The Wattage Normalization Model
The most original contribution this site makes is cross-machine normalization. For a given material and operation, we build a wattage curve: how does the optimal power/speed combination shift as you move from a 5W machine to a 10W, 20W, 33W, or 40W machine?
The model uses the energy-equivalence formula above as its backbone, anchored by Tier A data points wherever they exist, and validated against Tier D community results where they're available for multiple wattages. The normalization report — showing the full cross-machine comparison with all inputs attributed — is published separately and is the only artifact on this site that makes a genuinely citable methodological contribution.

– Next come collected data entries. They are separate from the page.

/-- The streams, queues, flags, slots and frames of a rink on a core, after steps 2 to 4 of R417. `keep` is the context that
goes on (the Rink Sequencer's). -/
def clearSite (r : Nat) (placed : Nat → Region → Bool) (k : Nat) (c : Site) : Site :=
  let ctxStop (x : Side) (c : Site) : Site :=
    if owns c r (ctxHead x) then modCtx x (fun v => { v with ctl := stopCtl v.ctl, isUnit := false, buf := Buffers.reset, ib := [], ahead := [], fetching := false }) c else c
  let halfStop (h : Side) (c : Site) : Site :=
    if owns c r (halfHead h) then
      modHalf h (fun v => { v with ctl := stopCtl v.ctl, nests := [], fills := [], promoteAt := none, slots := Table.fill 8 Slot.empty,
                                   slotErrs := Table.empty, sumErrs := dropRange 32768 32896 v.sumErrs, narrow := Table.empty, seq := Seq.fresh }) c
    else c
  let veStop (c : Site) : Site := if owns c r 2 then modVe (fun v => { v with ctl := stopCtl v.ctl }) c else c
  let c1 := veStop (halfStop true (halfStop false (ctxStop true (ctxStop false c))))
  let keepRun (q : Option Run) : Option Run := match q with
    | some x => if x.cmd.rink = r then none else some x
    | none => none
  let q := c1.q
  let c2 := { c1 with
    q := { q with lq := q.lq.filter (·.rink != r), sq := q.sq.filter (·.rink != r), ce := q.ce.filter (·.rink != r),
                  run0 := keepRun q.run0, run1 := keepRun q.run1, chains := dropChains c1 r q.chains, skips := dropChains c1 r q.skips },
    pipe := c1.pipe.filter (·.rink != r),
    tm := (c1.tm.regions.filter fun g => g.rink == r && placed k g).foldl (fun t g => freeRegion r g.base t) c1.tm }
  let mine (f : Nat) : Bool := ownsFlag c2 r f
  let b := c2.flags
  let b' : Flags := (List.range 64).foldl (fun b f =>
    if !mine f then b
    else if f < 16 then { b with full := setBit b.full f false, fullBefore := setBit b.fullBefore f false }
    else if f < 32 then { b with tokens := b.tokens.put (f - 16) 0, tokensBefore := b.tokensBefore.put (f - 16) 0 }
    else { b with events := setBit b.events (f - 32) false, eventsBefore := setBit b.eventsBefore (f - 32) false }) b
  thawSite r { c2 with flags := { b' with sets := b'.sets.filter fun f => !mine f } }

/-- The region was placed by an incomplete launch and is not persistent. -/
def placedBy (ls : List Launch) (_k : Nat) (g : Region) : Bool :=
  !g.persistent && (match g.launch with
    | some l => ls.any (·.lctr == l)
    | none => false)

/-- Load the Rink Sequencer's context from a checkpoint (18 R417, step 5). -/
def loadCheckpoint (now : Nat) (p : Checkpoint) (x : Ctx) : Ctx :=
  { x with
    s := p.s, sValid := p.sLive, sReady := Table.fill 32 now, sElastic := 0,
    a := p.a, aValid := p.aLive, aReady := Table.fill 16 now, aElastic := 0, divFree := now,
    fstat := p.fstat, fctl := p.fctl, srkey := p.srkey,
    trap := { x.trap with rscnt := p.rscnt, rse := p.rse, handler := false, heldCode := Cap.null, pend := [], hcallWait := false },
    pc := p.pos, npc := 0, slots := 0, code := p.code, buf := Buffers.reset, ib := [], ahead := [], fetching := false, staged := Table.fill 3 [], rendezBeat := none, lastLaunch := none,
    ctl := { running := true, timetabled := false, next := now + 1, prepared := false, cls := .busy } }

/-- The commands of a rink that stand in queues or run on the Lift and collective engines. -/
def commandsOf (r : Nat) (s : State) : List Command :=
  let mine (c : Command) : Bool := c.rink == r
  let ofRun (q : Option Run) : List Command := match q with
    | some x => if mine x.cmd then [x.cmd] else []
    | none => []
  (s.sites.cells.flatMap fun p => (p.2.q.lq ++ p.2.q.sq ++ p.2.q.ce).filter mine ++ ofRun p.2.q.run0 ++ ofRun p.2.q.run1)
    ++ s.dies.cells.flatMap fun d => d.2.ce.cells.flatMap fun e => ofRun e.2.run

/-- The collective engines drop a rink's running commands. -/
def dropCollRuns (r : Nat) (s : State) : State :=
  let f (e : CollEngine) : CollEngine := match e.run with
    | some x => if x.cmd.rink = r then { e with run := none } else e
    | none => e
  { s with dies := s.dies.mapVals fun _ d => { d with ce := d.ce.mapVals fun _ e => f e } }

/-- The atomic requests that a rink's contexts have queued. -/
def dropAtomics (r : Nat) (s : State) : State :=
  let mine (a : AtomReq) : Bool := decide (a.requester < 1024) && owns (site a.site s) r (ctxHead a.ctx)
  { s with atomics := s.atomics.mapVals fun _ b => { b with q := b.q.filter fun a => !mine a } }

/-- A rewind closes every number. A detached operation goes on beside it, with what has landed for it; the others of the number end (18 R417; DEDUCED,
notes/assumptions/42.md). -/
def closeAtRewind (c : Coll) : Coll :=
  let kept := c.op.filter (·.detached)
  { c with isOpen := false, landed := if kept.isSome then c.landed else [], op := kept, others := c.others.filter (·.detached) }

Freshness and Verification Dates
Every settings page shows a "Last verified" date. This date reflects when we last checked source URLs for availability and confirmed the referenced settings are still current. Sources go dead; manufacturers update their recommendations; community posts get deleted.
If you find a dead source link, that is a signal that the data needs re-verification, not that the data is wrong — but treat it with lower confidence until a live source is confirmed.
What We Do Not Publish
- Unattributed numbers. If a setting can't be linked to a real source, it doesn't appear on the site.
- Results we fabricated. There is no "tested by our team" tier because we don't have a testing team with machines. Any page claiming first-party tests from this site would be lying.
- Pages that are entirely derived from one anchor. One real data point produces one table row, not a full standalone page.
- Silent forum averages. Community data appears only when we can link to a specific named result.
AI-Assisted Production Disclosure
This site is produced with AI assistance. Page generation, data sourcing pipelines, and structural formatting are partially automated. This does not change the sourcing requirements — every number still requires a real, attributed source. AI is used to maintain consistent structure and attribution across a large database, not to invent numbers.
The normalization model, the confidence framework, and the sourcing pipeline are human-designed and documented here. AI executes the pipeline; the methodology is ours.
How to Use This in Practice
When you load a settings page:
- Find the row for your machine's optical wattage (not nominal wattage — the number of real watts at the lens).
- Check the confidence label. High = start there. Low = treat as rough guidance and run a test grid.
- Note the source reference and when it was last verified.
- For cutting operations, run a test grid (use the generator) before cutting final material.
- Start at the middle of the published range, adjust based on your first test results.
The goal is to get you to a clean result in fewer test cuts, not to save you from doing any testing at all.